[AVAILABLE DATA — start]

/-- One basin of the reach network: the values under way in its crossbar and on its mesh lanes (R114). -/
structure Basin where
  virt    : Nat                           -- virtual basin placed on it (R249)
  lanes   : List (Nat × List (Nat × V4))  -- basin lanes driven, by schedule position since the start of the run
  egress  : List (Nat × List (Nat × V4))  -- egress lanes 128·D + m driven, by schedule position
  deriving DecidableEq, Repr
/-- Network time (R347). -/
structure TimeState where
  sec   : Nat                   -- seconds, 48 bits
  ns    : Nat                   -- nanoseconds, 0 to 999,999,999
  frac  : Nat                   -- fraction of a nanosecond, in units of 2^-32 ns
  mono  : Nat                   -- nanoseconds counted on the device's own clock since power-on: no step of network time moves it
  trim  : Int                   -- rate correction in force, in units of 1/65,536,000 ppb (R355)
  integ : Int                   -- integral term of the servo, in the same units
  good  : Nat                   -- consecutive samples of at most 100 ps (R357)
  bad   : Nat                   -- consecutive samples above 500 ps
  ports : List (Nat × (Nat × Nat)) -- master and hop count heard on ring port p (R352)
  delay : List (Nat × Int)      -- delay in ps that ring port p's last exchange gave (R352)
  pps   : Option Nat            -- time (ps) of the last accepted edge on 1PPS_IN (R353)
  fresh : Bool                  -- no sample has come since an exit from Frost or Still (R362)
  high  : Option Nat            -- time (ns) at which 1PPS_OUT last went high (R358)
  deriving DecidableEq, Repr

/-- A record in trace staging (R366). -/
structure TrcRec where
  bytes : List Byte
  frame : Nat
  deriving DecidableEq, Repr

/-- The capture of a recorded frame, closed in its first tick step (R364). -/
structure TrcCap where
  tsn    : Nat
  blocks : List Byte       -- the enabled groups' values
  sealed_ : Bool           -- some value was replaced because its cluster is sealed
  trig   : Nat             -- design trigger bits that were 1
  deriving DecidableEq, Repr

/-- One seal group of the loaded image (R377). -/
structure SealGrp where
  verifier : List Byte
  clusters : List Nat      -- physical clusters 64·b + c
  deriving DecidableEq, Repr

[AVAILABLE DATA — finish]
[AVAILABLE DATA — start]

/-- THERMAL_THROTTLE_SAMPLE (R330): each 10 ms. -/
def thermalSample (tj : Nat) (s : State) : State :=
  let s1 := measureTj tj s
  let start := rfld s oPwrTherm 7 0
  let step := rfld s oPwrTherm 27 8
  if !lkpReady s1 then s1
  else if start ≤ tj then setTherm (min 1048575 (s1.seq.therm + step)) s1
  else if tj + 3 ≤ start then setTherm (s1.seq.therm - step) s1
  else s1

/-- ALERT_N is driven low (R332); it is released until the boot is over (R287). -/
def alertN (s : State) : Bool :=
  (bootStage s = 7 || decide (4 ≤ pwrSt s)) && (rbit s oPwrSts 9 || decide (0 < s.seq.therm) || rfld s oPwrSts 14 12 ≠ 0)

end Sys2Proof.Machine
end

[AVAILABLE DATA — finish]

From the material above, copy exactly the lines between the line holding "m driven, by schedule position" and the line holding "structure TrcRec where", inclusive, and only those.

## RESPONSE
  egress  : List (Nat × List (Nat × V4))  -- egress lanes 128·D + m driven, by schedule position
  deriving DecidableEq, Repr
/-- Network time (R347). -/
structure TimeState where
  sec   : Nat                   -- seconds, 48 bits
  ns    : Nat                   -- nanoseconds, 0 to 999,999,999
  frac  : Nat                   -- fraction of a nanosecond, in units of 2^-32 ns
  mono  : Nat                   -- nanoseconds counted on the device's own clock since power-on: no step of network time moves it
  trim  : Int                   -- rate correction in force, in units of 1/65,536,000 ppb (R355)
  integ : Int                   -- integral term of the servo, in the same units
  good  : Nat                   -- consecutive samples of at most 100 ps (R357)
  bad   : Nat                   -- consecutive samples above 500 ps
  ports : List (Nat × (Nat × Nat)) -- master and hop count heard on ring port p (R352)
  delay : List (Nat × Int)      -- delay in ps that ring port p's last exchange gave (R352)
  pps   : Option Nat            -- time (ps) of the last accepted edge on 1PPS_IN (R353)
  fresh : Bool                  -- no sample has come since an exit from Frost or Still (R362)
  high  : Option Nat            -- time (ns) at which 1PPS_OUT last went high (R358)
  deriving DecidableEq, Repr

/-- A record in trace staging (R366). -/
structure TrcRec where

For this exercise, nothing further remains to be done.